Examples of Infinite Sequences

Consider the sequence $\{a_n\}=\{a_n\}_{n=1}^\infty=a_1,a_2,a_3,\ldots$.  Recall that this sequence is graphed by letting the horizontal axis be the $n$-axis, and $a_n$ the height of the dot.  We look at the graphs of a number of examples of (infinite) sequences below.  We can get a visual idea of what we mean by saying a sequence converges or diverges.  These examples are discussed in the video that follows.

1)  $\displaystyle\frac12, \, \frac34,\, \frac78,\, \frac{15}{16}, \, \frac{31}{32},\ldots$ converges to 1.
2)  The digits of $\pi$, namely 3, 1, 4, 1, 5, 9, $\ldots$, diverge.
3)  The decimal approximations of $\pi$, namely 3, 3.1, 3.14, 3.141, $\ldots$, converge to $\pi$.

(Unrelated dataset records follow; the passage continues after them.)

-- ==== Sys2Proof/Tests/Slice0.lean ====
section
/-!
SUPPORT. Tests of the model's own: for each check of `Instr.ok` a term that it does not pass; `test_…`, one step of a command on a
small state, the expected result taken from the rules of the specification; `met_…`, for each statement a state and operands
that meet the hypotheses of each of its clauses together, at a boundary of their ranges where they have one.
-/

open Sys2Proof Sys2Proof.Machine Sys2Proof.Claims

namespace Sys2Proof.Tests

set_option Elab.async false

/-- Whether a command answers a next state of which `p` holds. -/
def after (c : Instr) (s : State) (p : State → Bool) : Bool :=
  match exec c s with
  | .next t => p t
  | _ => false

/-- Some islands ON. -/
def withOn (s : State) (is : List Island) : State :=
  is.foldl (fun t i => (t.setIsland i { power := .on, op := if i.variable then 1 else 3, broughtUp := true }).setBit Reg.PLN_ISL_EN i.idx true) s

/-- A late instant, the device ready, the Plinth's clocks judged. -/
def base : State := { now := 1000000000, boot := { perstN := true, refclk := true }, clk := { judgeAt := none, pllXtal := true } : State }.wr Reg.PLN_BOOT 8

/-- HST ON, the link up in L0 at x4 and 16.0 GT/s, the function's memory space and bus mastering enabled. -/
def linked : State :=
  let t := (withOn base [.hst]).wr Reg.HST_LINK_STS (word (3 + 3 * 8 + 4 * 32 + 15 * 512 + 2 ^ 17))
  let t := [0, 1, 2, 3].foldl (fun t l => t.setBit (Reg.HST_LANE_STS l) 0 true) t
  { t with link := { t.link with detectRate := 3, detectWidth := 4, detectLanes := 15 } }.setCfg 1 6

/-- An image of some sections, by type and content. -/
def img (secs : List (Nat × List Nat)) : Image :=
  let bodies := secs.map fun e => e.1 :: (e.2.length + 3) :: e.2
  let lens := bodies.map (·.length)
  let offs := (List.range secs.length).map fun k => 8 + 3 * secs.length + (lens.take k).sum
  let table := ((List.range secs.length).map fun k => [(secs.getD k (0, [])).1, offs.getD k 0, lens.getD k 0]).flatten
  { words := ([0, 0, 0, 0, 1, secs.length, 0, 0] ++ table ++ bodies.flatten).map word }

/-- The device with an image in force. -/
def withImg (s : State) (secs : List (Nat × List Nat)) : State :=
  { s with arm := { s.arm with committed := some (img secs), plnImage := some (img secs) } }
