-- ==== Sys2Proof/Word.lean ====
section
/-! DEFINITION. The word types of the engine: 32-bit words, bytes, and the word sequences the rules name. -/

namespace Sys2Proof

/-- A `u32` (00_scope R10): every value of the datapath is an unsigned 32-bit word. -/
abbrev Word := BitVec 32

/-- One byte of a message or of the digest text. -/
abbrev Byte := BitVec 8

/-- A block: 16 words, 64 bytes (00_scope R15). -/
abbrev Block := Vector Word 16

/-- The hash state H[0..4] (10_state R21). -/
abbrev Hash := Vector Word 5

/-- The message schedule W[0..79] (10_state R38). -/
abbrev Schedule := Vector Word 80

end Sys2Proof
end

4)  Arithmetic sequences, which are sequences where the difference between successive terms is constant ($(a_{n+1}-a_n)$ is constant), such as 2, 5, 8, 11, 14, $\ldots$, always diverge (unless the terms are all the same).
5)  The Fibonacci sequence 1, 1, 2, 3, 5, 8, $\ldots$ diverges.
6)  The sequence $\displaystyle 2, \, -1,\, \frac12,\, -\frac14,\,\frac18,\, -\frac{1}{16}, \ldots$ is an example of a geometric sequence (see below; here, $a=2$ and $r=-\tfrac 1 2$).  This sequence converges to 0.
7)  Geometric sequences  are sequences where the ratio of successive terms is constant. They look like$$\{ar^n\}_n= a,\,ar,\,ar^2,\,ar^3\ldots$$with the constant ratio $r$.  A geometric sequence converges if $-1<r\le1$ and diverges otherwise.  (We can see that if $r=1$, this sequence is the constant sequence, $a,a,a,\ldots$, which converges to $a$.)